USA
- Hyperlink to child pornography =
Distribution?
According to a military appellate court's decision
in the USA, the act of distributing a hyperlink to an online source of child
pornography does not subject the defendant to criminal liability for
distributing the child pornography available at that web site.
P. Navrestad was charged under Article 134, Uniform
Code of Military Justice (UCMJ), 10 U.S.C. § 934 (2000), with distributing and
possessing child pornography in violation of the Child Pornography Prevention
Act of 1996 (CPPA), 18 U.S.C. §§ 2251-2260 (2000). He had send a hyperlink to a
Yahoo! Briefcase during an Internet chat session. The linked to site contained
child pornography images. 18 U.S.C. § 2256(8) defines child pornography as “any
visual depiction, including any photograph, film, video, picture, or computer or
computer-generated image or picture . . . of sexually explicit conduct, where .

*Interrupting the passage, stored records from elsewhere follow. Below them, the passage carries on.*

-- ==== Sys2Proof/Machine/Compositor.lean ====
section
/-! DEFINITION. The Display Compositor (chapter 4): timings and pipe states, host scenes, the plane readers of a frame, blending
and conversion, the suppressions, and the requests SET_PIPE_TIMING, PIPE_OFF, RESTART_PIPE and SET_SCENE. What a pipe does at a
vblank stands in Vblank.lean. -/

namespace Sys2Proof.Machine

/-! ## Timings (R69, R70) -/

/-- Table 4-1: the largest active area of a pipe. -/
def largestArea : PipeId → Nat × Nat
  | .centre => (1920, 720)
  | .rearL => (1280, 800)
  | .rearR => (1280, 800)

/-- R70. -/
def timingOk (p : PipeId) (t : Timing) : Bool :=
  decide (t.activeW % 2 = 0)
  && decide (320 ≤ t.activeW) && decide (t.activeW ≤ (largestArea p).1)
  && decide (240 ≤ t.activeH) && decide (t.activeH ≤ (largestArea p).2)
  && decide (t.activeW + 16 ≤ t.totalW) && decide (t.totalW ≤ 4096)
  && decide (t.activeH + 4 ≤ t.totalH) && decide (t.totalH ≤ 2048)
  && decide (t.rate ≤ 7)
  && decide (8000000 ≤ framePeriodNs t) && decide (framePeriodNs t ≤ 40000000)

/-- The active area of a pipe (R80). -/
def activeArea (p : PipeId) (x : Pipe) : Nat × Nat :=
  match x.timing with
  | some t => (t.activeW, t.activeH)
  | none => largestArea p

/-! ## The plane readers of a pipe -/

/-- The six slots of a scene. -/
def slotNumbers : List Nat := List.range 6

def readerOf (x : Pipe) (slot : Nat) : SlotReader := nth x.readers slot idleReader

def setReader (p : PipeId) (slot : Nat) (r : SlotReader) (s : State) : State :=
  setPipe p { pipeOf s p with readers := (pipeOf s p).readers.set slot r } s

/-- The plane of a slot of the active scene. -/
def planeOf (x : Pipe) (slot : Nat) : Option Plane := nth x.active.slots slot none

/-- Every slot of a pipe in turn. -/
def onSlots (f : Nat → State → State) (s : State) : State := slotNumbers.foldl (fun t n => f n t) s

/-- R72, R87, R88: a plane reader is suspended cleanly, and its plane is shown no more in this frame. -/
def hideSlot (p : PipeId) (slot : Nat) (s : State) : State :=
  suspendChannel (.plane p slot) (setReader p slot idleReader s)

/-- R74, R82, R89: a plane reader is stopped. -/
def stopSlot (p : PipeId) (slot : Nat) (s : State) : State :=
  stopChannel (.plane p slot) (setReader p slot idleReader s)

/-- R72: every plane reader of a pipe is suspended cleanly and its fetched lines are discarded. -/
def hideSlots (p : PipeId) (s : State) : State := onSlots (hideSlot p) s

def stopSlots (p : PipeId) (s : State) : State := onSlots (stopSlot p) s

/-- The units of the two layer readers of the centre pipe bring nothing any more. -/
def cutLayerUnit (s : State) : State := cutLocal .ovlRead (cutLocal .camRead s)

/-- The layers of the camera composition are read no more in this frame. -/
def dropLayers (s : State) : State :=
  let s := cutLayerUnit s
  s.setFen { s.fen with camRead := idleLayer, ovlRead := idleLayer }

/-! ## Pipe states (R72 to R77) -/

/-- R77. -/
def raisePipe (p : PipeId) (new old : PipeState) (cause : PipeCause) (s : State) : State :=
  raise .pipeStateChange
    (BitVec.ofNat 32 (pipeCode p + 256 * pipeStateCode new + 65536 * pipeStateCode old))
    (BitVec.ofNat 32 (pipeCauseCode cause)) s

/-- R55, R56, R189: the layout of the camera composition as the running settings give it. -/
def layoutOf (x : Settings) (camera : Option Nat) : CompLayout :=
  ⟨x.backdrop, x.noSignal, x.cx, x.cy, capturedWidth x, x.camH, camera⟩

def latchLayout (camera : Option Nat) (s : State) : State :=
  s.setCmp { s.cmp with comp := layoutOf s.sto.running camera }

/-- R83, R189: a frame in progress shows no picture; the colours and the rectangle stay those of the frame's vblank. -/
def clearPicture (s : State) : State := s.setCmp { s.cmp with comp := { s.cmp.comp with camera := none } }

/-- R72, R83, R189: the layout of a pipe's new first frame. DESIGN CHOICE (log entry 39): a pipe that was OFF has no vblank to wait
for, and its first frame takes the running settings; one that was not keeps the layout of its latest vblank. -/
def startLayout (old : PipeState) (s : State) : State := if old = .off then latchLayout none s else clearPicture s

/-- Table 4-8: whether the view owns a pipe. -/
def viewOwns (p : PipeId) (s : State) : Bool := p == .centre && s.vwc.view != .off

/-- Table 4-8: the content of a pipe in STARTING. -/
def startingContent (p : PipeId) (s : State) : Content := if viewOwns p s then .viewBackdrop else .hostBackdrop

/-- R72: a pipe's own state at an entry into STARTING. -/
def startedPipe (content : Content) (clock : Nat) (x : Pipe) : Pipe :=
  { x with
    st := .starting
    startCount := 0
    nextVblankNs := clock + periodOf x
    content := content
    outLine := 0
    noticed := false
    line := [] }

/-- R72, R77: a pipe enters STARTING. -/
def enterStarting (p : PipeId) (cause : PipeCause) (s : State) : State :=
  let old := (pipeOf s p).st
  let s := hideSlots p s
  let s := if p = .centre then startLayout old (dropLayers s) else s
  let s := setPipe p (startedPipe (startingContent p s) s.clockNs (pipeOf s p)) s
  handSet p false false (raisePipe p .starting old cause s)

def camBuf (c : Cin) (i : Nat) : CamBuf := if i = 0 then c.buf0 else if i = 1 then c.buf1 else c.buf2

def setCamBuf (i : Nat) (b : CamBuf) (c : Cin) : Cin :=
  if i = 0 then { c with buf0 := b } else if i = 1 then { c with buf1 := b } else { c with buf2 := b }

/-- Every buffer in one state moves to another (R28 to R30). -/
def moveBufs (old new : BufState) (c : Cin) : Cin :=
  let f (b : CamBuf) : CamBuf := if b.st = old then { b with st := new } else b
  { c with buf0 := f c.buf0, buf1 := f c.buf1, buf2 := f c.buf2 }

/-- R30: the SHOWN buffer becomes FREE. -/
def freeShown (s : State) : State := s.setCin (moveBufs .shown .free s.cin)

/-- R74: a pipe in STARTING or RUNNING enters OFF. -/
def enterOff (p : PipeId) (s : State) : State :=
  let x := pipeOf s p
  let s := stopSlots p (hideSlots p s)
  let s := if p = .centre then freeShown (dropLayers s) else s
  let y := pipeOf s p
  let s := setPipe p { y with st := .off, content := .none, restarts := [], line := [] } s
  let s := handSet p false false (raisePipe p .off x.st .off s)
  completeAll x.restarts (statusFailed .pipeOff) s

/-- R76: the timing with which the view starts the CENTRE pipe. -/
def viewTiming (x : Settings) : Timing := if timingOk .centre x.timing then x.timing else defaultTiming

/-- R44, R76: the view starts the CENTRE pipe if it is OFF. -/
def startByView (s : State) : State :=
  let x := pipeOf s .centre
  if x.st = .off then
    enterStarting .centre .view (setPipe .centre { x with timing := some (viewTiming s.sto.running) } s)
  else s

/-! ## Requests on pipes -/

def withPipe (c : Byte) (s : State) (k : PipeId → State × Answer) : State × Answer :=
  match pipeOfCode c with
  | none => (s, answerInvalid .range)
  | some p => k p

/-- R71. -/
def ownSetPipeTiming (t : TimingParams) (s : State) : State × Answer :=
  withPipe t.pipe s fun p =>
    let tm : Timing := ⟨t.activeW.toNat, t.activeH.toNat, t.totalW.toNat, t.totalH.toNat, t.rate.toNat⟩
    if ¬ timingOk p tm then (s, answerInvalid .range)
    else if viewOwns p s then (s, answerState .viewActive)
    else (enterStarting p .setTiming (setPipe p { pipeOf s p with timing := some tm } s), answerDone)

/-- R74. -/
def ownPipeOff (c : Byte) (s : State) : State × Answer :=
  withPipe c s fun p =>
    if viewOwns p s then (s, answerState .viewActive)
    else if (pipeOf s p).st = .off then (s, answerDone)
    else (enterOff p s, answerDone)

/-- R75. -/
def ownRestartPipe (q : LongReq) (c : Byte) (s : State) : State × Answer :=
  withPipe c s fun p =>
    let x := pipeOf s p
    if 8 ≤ x.restarts.length then (s, answerState .busy)
    else if x.st = .off ∧ x.timing = none then (s, answerState .noTiming)
    else (enterStarting p .restart (setPipe p { x with restarts := x.restarts ++ [q] } s), answerPending)

/-! ## Scenes (R78 to R81) -/

/-- R79: the ranges of Table 4-6. -/
def placeOk (e : PlaneEntry) : Bool :=
  decide (-4096 ≤ e.x.toInt) && decide (e.x.toInt ≤ 4095) && decide (-4096 ≤ e.y.toInt) && decide (e.y.toInt ≤ 4095)
  && decide (e.width.toNat ≤ 4096) && decide (e.height.toNat ≤ 4096)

. . the production of such visual depiction involves the use of a minor engaging
in sexually explicit conduct." "Visual depiction” in turn, “includes . . .
data stored on computer disk or by electronic means which is capable of
conversion into a visual image.” 18 U.S.C. § 2256(5).
So the key question was whether a hyperlink
contains “data stored . . . by electronic means which is capable of conversion
into a visual image." The court stressed the fact that a hyperlink only provides the
recipient with a path to another website. It does not contain data itself. So
the court held that Navrestad did not distribute child pornography. But the
decision was a close one, 3:2. In his dissenting opinion, judge Effron wrote: "The
recipient’s ability to access and use images transmitted by hyperlink is
functionally indistinguishable from the ability to access and use images
transmitted as individually saved files."